After the case, Defence Solicitor Nigel Weller said:
“This has been yet another difficult case, in which I have had to persuade the court to allow cross-examination about the way in which the RSPCA has prepared matters for trial. I am used to the RSPCA’s steadfast refusal to disclose obviously relevant documents, which the defence are entitled to have disclosed immediately. Putting to one side the question of ‘rehearsing’ witnesses, it is clear that any document, which a professional witness refers to, or relies upon, must be disclosed to the defence.
“In this case, I made numerous requests to the RSPCA’s Solicitors, but not even the expert witness ‘pro forma’ was disclosed. Indeed, this is a document, which I have never seen before in all of the cases I have done. It appears to be a generic document, which uses language that I recognise from experts in other cases. As recently as 7 December 2007, the RSPCA’s lawyers sent me a letter stating that ‘we have informed the District Judge that the prosecution are not serving any documentation prior to the commencement of the trial as you have requested’.

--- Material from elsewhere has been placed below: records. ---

-- ==== Sys2Proof/Laws/Memory.lean ====
section
/-!
SUPPORT. The laws of memory: every operation keeps the canonical form, a read after a write gives the value written, and a
write leaves every other cell alone.
-/

namespace Sys2Proof.Machine

/-! The canonical form, cell by cell. -/

/-- What a listed cell must satisfy on its own: a key that exists, contents an unlisted cell does not have. -/
abbrev CellOk (c : Host.Cell) : Prop := c.1 < 2 * Config.memWords ∧ c.2 ≠ Config.unlistedByte

theorem Memory.wf_iff (m : Memory) :
    m.wf = true ↔ m.Pairwise (fun c d => c.1 < d.1) ∧ ∀ c ∈ m, CellOk c := by
  simp [Memory.wf, List.all_eq_true, CellOk]

theorem Memory.wf_nil : Memory.wf [] = true := by simp [Memory.wf]

theorem Memory.wf_cons (c : Host.Cell) (m : Memory) :
    Memory.wf (c :: m) = true ↔ (∀ d ∈ m, c.1 < d.1) ∧ CellOk c ∧ Memory.wf m = true := by
  simp only [Memory.wf_iff, List.pairwise_cons, List.mem_cons, forall_eq_or_imp]
  tauto

/-- Putting a cell in front of a canonical memory of higher keys keeps the form. -/
theorem Memory.cons_wf {k : Nat} {v : Byte} {m : Memory} (hm : m.wf = true) (hk : k < 2 * Config.memWords)
    (hlt : ∀ d ∈ m, k < d.1) : (Memory.cons k v m).wf = true := by
  unfold Memory.cons
  split
  · exact hm
  · exact (Memory.wf_cons _ _).2 ⟨hlt, ⟨hk, ‹_›⟩, hm⟩

/-- The keys of a memory after a write are its old keys and the key written. -/
theorem Memory.mem_writeByte {m : Memory} {k : Nat} {v : Byte} {c : Host.Cell} (h : c ∈ m.writeByte k v) :
    c ∈ m ∨ c.1 = k := by
  induction m with
  | nil => simp only [Memory.writeByte, Memory.cons] at h; split at h <;> simp_all
  | cons d m ih =>
    simp only [Memory.writeByte, Memory.cons] at h
    split_ifs at h <;> simp only [List.mem_cons] at h ⊢
    · exact .inl h
    · rcases h with rfl | h
      · exact .inr rfl
      · exact .inl h
    · exact .inl (.inr h)
    · rcases h with rfl | h
      · exact .inr rfl
      · exact .inl (.inr h)
    · rcases h with rfl | h
      · exact .inl (.inl rfl)
      · exact (ih h).imp .inr id

theorem Memory.writeByte_wf {m : Memory} {k : Nat} (v : Byte) (hm : m.wf = true) (hk : k < 2 * Config.memWords) :
    (m.writeByte k v).wf = true := by
  induction m with
  | nil => exact Memory.cons_wf Memory.wf_nil hk (by simp)
  | cons c m ih =>
    obtain ⟨hlt, hc, hm'⟩ := (Memory.wf_cons c m).1 hm
    simp only [Memory.writeByte]
    split_ifs with h₁ h₂
    · refine Memory.cons_wf hm hk fun d hd => ?_
      rcases List.mem_cons.1 hd with rfl | hd
      · exact h₁
      · exact h₁.trans (hlt d hd)
    · exact Memory.cons_wf hm' hk fun d hd => h₂ ▸ hlt d hd
    · refine (Memory.wf_cons _ _).2 ⟨fun d hd => ?_, hc, ih hm'⟩
      rcases Memory.mem_writeByte hd with hd | hd
      · exact hlt d hd
      · omega

/-! Reading after writing. -/

/-- A key below every listed one is unlisted. -/
theorem Memory.readByte_of_lt {m : Memory} {k : Nat} (h : ∀ d ∈ m, k < d.1) : m.readByte k = Config.unlistedByte := by
  induction m with
  | nil => rfl
  | cons c m ih =>
    have := h c (by simp)
    simp only [Memory.readByte, if_neg (by omega : ¬ c.1 = k)]
    exact ih fun d hd => h d (by simp [hd])

theorem Memory.cons_readByte_ne {m : Memory} {k j : Nat} (v : Byte) (h : j ≠ k) :
    (Memory.cons k v m).readByte j = m.readByte j := by
  unfold Memory.cons
  split
  · rfl
  · simp [Memory.readByte, Ne.symm h]

theorem Memory.cons_readByte_self {m : Memory} {k : Nat} (v : Byte) (h : ∀ d ∈ m, k < d.1) :
    (Memory.cons k v m).readByte k = v := by
  unfold Memory.cons
  split
  · rename_i hv; rw [Memory.readByte_of_lt h, hv]
  · simp [Memory.readByte]

/-- A write leaves every other cell alone, in any memory. -/
theorem Memory.readByte_writeByte_ne (m : Memory) {k j : Nat} (v : Byte) (h : j ≠ k) :
    (m.writeByte k v).readByte j = m.readByte j := by
  induction m with
  | nil => exact Memory.cons_readByte_ne v h
  | cons c m ih =>
    simp only [Memory.writeByte]
    split_ifs with h₁ h₂
    · exact Memory.cons_readByte_ne v h
    · rw [Memory.cons_readByte_ne v h]
      simp [Memory.readByte, if_neg (by omega : ¬ c.1 = j)]
    · simp only [Memory.readByte, ih]

/-- A read after a write to the same cell gives the value written. -/
theorem Memory.readByte_writeByte_self {m : Memory} (k : Nat) (v : Byte) (hm : m.wf = true) :
    (m.writeByte k v).readByte k = v := by
  induction m with
  | nil => exact Memory.cons_readByte_self v (by simp)
  | cons c m ih =>
    obtain ⟨hlt, -, hm'⟩ := (Memory.wf_cons c m).1 hm
    simp only [Memory.writeByte]
    split_ifs with h₁ h₂
    · refine Memory.cons_readByte_self v fun d hd => ?_
      rcases List.mem_cons.1 hd with rfl | hd
      · exact h₁
      · exact h₁.trans (hlt d hd)
    · exact Memory.cons_readByte_self v fun d hd => h₂ ▸ hlt d hd
    · simp only [Memory.readByte, if_neg (by omega : ¬ c.1 = k)]
      exact ih hm'

/-! Words. -/

theorem Memory.lowKey_lt {a : Nat} (h : a < Config.memWords) : Memory.lowKey a < 2 * Config.memWords := by
  unfold Memory.lowKey; omega

theorem Memory.highKey_lt {a : Nat} (h : a < Config.memWords) : Memory.highKey a < 2 * Config.memWords := by
  unfold Memory.highKey; omega

theorem Memory.writeWord_wf {m : Memory} {a : Nat} (v : Word) (hm : m.wf = true) (ha : a < Config.memWords) :
    (m.writeWord a v).wf = true :=
  Memory.writeByte_wf _ (Memory.writeByte_wf _ hm (Memory.lowKey_lt ha)) (Memory.highKey_lt ha)

/-- A word write leaves every cell but the word's two alone. -/
theorem Memory.readByte_writeWord_ne (m : Memory) {a k : Nat} (v : Word) (hl : k ≠ Memory.lowKey a)
    (hh : k ≠ Memory.highKey a) : (m.writeWord a v).readByte k = m.readByte k := by
  rw [Memory.writeWord, Memory.readByte_writeByte_ne _ _ hh, Memory.readByte_writeByte_ne _ _ hl]

/-- A word write leaves every other word alone. -/
theorem Memory.readWord_writeWord_ne (m : Memory) {a b : Nat} (v : Word) (h : b ≠ a) :
    (m.writeWord a v).readWord b = m.readWord b := by
  have h₁ : Memory.lowKey b ≠ Memory.lowKey a := by unfold Memory.lowKey; omega
  have h₂ : Memory.lowKey b ≠ Memory.highKey a := by unfold Memory.lowKey Memory.highKey; omega
  have h₃ : Memory.highKey b ≠ Memory.lowKey a := by unfold Memory.lowKey Memory.highKey; omega
  have h₄ : Memory.highKey b ≠ Memory.highKey a := by unfold Memory.highKey; omega
  simp only [Memory.readWord, Memory.readByte_writeWord_ne _ _ h₁ h₂, Memory.readByte_writeWord_ne _ _ h₃ h₄]

theorem append_of_halves (v : Word) : v.extractLsb' 8 8 ++ v.extractLsb' 0 8 = v := by
  apply BitVec.eq_of_getLsbD_eq
  intro i hi
  simp only [BitVec.getLsbD_append, BitVec.getLsbD_extractLsb']
  by_cases h : i < 8
  · simp [h]
  · have : i - 8 < 8 := by omega
    simp [h, this, (by omega : 8 + (i - 8) = i)]

/-- A read of a word after a write to the same address gives the word written. -/
theorem Memory.readWord_writeWord_self {m : Memory} {a : Nat} (v : Word) (hm : m.wf = true)
    (ha : a < Config.memWords) : (m.writeWord a v).readWord a = v := by
  have hne : Memory.lowKey a ≠ Memory.highKey a := by unfold Memory.lowKey Memory.highKey; omega
  have hwf := Memory.writeByte_wf (v.extractLsb' 0 8) hm (Memory.lowKey_lt ha)
  simp only [Memory.readWord, Memory.writeWord]
  rw [Memory.readByte_writeByte_self _ _ hwf, Memory.readByte_writeByte_ne _ _ hne, Memory.readByte_writeByte_self _ _ hm]
  exact append_of_halves v

/-! Images. -/

theorem Memory.writeImage_wf (ws : List Word) : ∀ {m : Memory} {a : Nat}, m.wf = true →
    a + ws.length ≤ Config.memWords → (m.writeImage a ws).wf = true := by
  induction ws with
  | nil => intro m a hm _; exact hm
  | cons w ws ih =>
    intro m a hm ha
    simp only [List.length_cons] at ha
    exact ih (Memory.writeWord_wf w hm (by omega)) (by omega)

/-- An image's words leave every word outside its addresses alone. -/
theorem Memory.readWord_writeImage_ne (ws : List Word) : ∀ (m : Memory) (a b : Nat), b < a ∨ a + ws.length ≤ b →
    (m.writeImage a ws).readWord b = m.readWord b := by
  induction ws with
  | nil => intro m a b _; rfl
  | cons w ws ih =>
    intro m a b h
    simp only [List.length_cons] at h
    rw [Memory.writeImage, ih _ _ _ (by omega), Memory.readWord_writeWord_ne _ _ (by omega)]

/-- An image's words read back from the addresses they were written to. -/
theorem Memory.readWord_writeImage (ws : List Word) : ∀ {m : Memory} {a : Nat}, m.wf = true →
    a + ws.length ≤ Config.memWords → ∀ i (h : i < ws.length), (m.writeImage a ws).readWord (a + i) = ws[i] := by
  induction ws with
  | nil => intro m a _ _ i h; simp at h
  | cons w ws ih =>
    intro m a hm ha i h
    simp only [List.length_cons] at ha h
    cases i with
    | zero =>
      rw [Memory.writeImage, Memory.readWord_writeImage_ne _ _ _ _ (by omega)]
      exact Memory.readWord_writeWord_self _ hm (by omega)
    | succ i =>
      have := ih (a := a + 1) (Memory.writeWord_wf w hm (by omega : a < _)) (by omega) i (by omega)
      rw [Memory.writeImage, (by omega : a + (i + 1) = a + 1 + i), this, List.getElem_cons_succ]

end Sys2Proof.Machine
end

“Only cross-examination of the RSPCA’s vet uncovered the documents which had been given to her for the purposes of her second report. When it was uncovered, the District Judge rightly made very critical remarks about the ‘pro forma’ and indicated that he would not be prepared to give any weight to the RSPCA’s veterinary evidence.
“I am a specialist lawyer with a good knowledge of the RSPCA and its conduct of private prosecutions in particular. The RSPCA is a charity with no special powers, but it also has no complaints procedure or transparency. The handful of specialist animal welfare lawyers all know of the RSPCA’s conflicts with authorities and the courts. There is the infamous reported case of Attorney-General v RSPCA, where senior RSPCA employees were found by the Court of Appeal to have perverted the course of justice when disciplining an employee for allowing evidence to fall into the hands of defence lawyers, which assisted their clients’ case.
“My client and I cannot do anything to ensure that this awful experience does not happen to anyone else. There is a real danger that when other lawyers, not specialising in animal welfare law, take on cases against the RSPCA and take the RSPCA, and the evidence it presents, at face value. In my view, they should not do so.”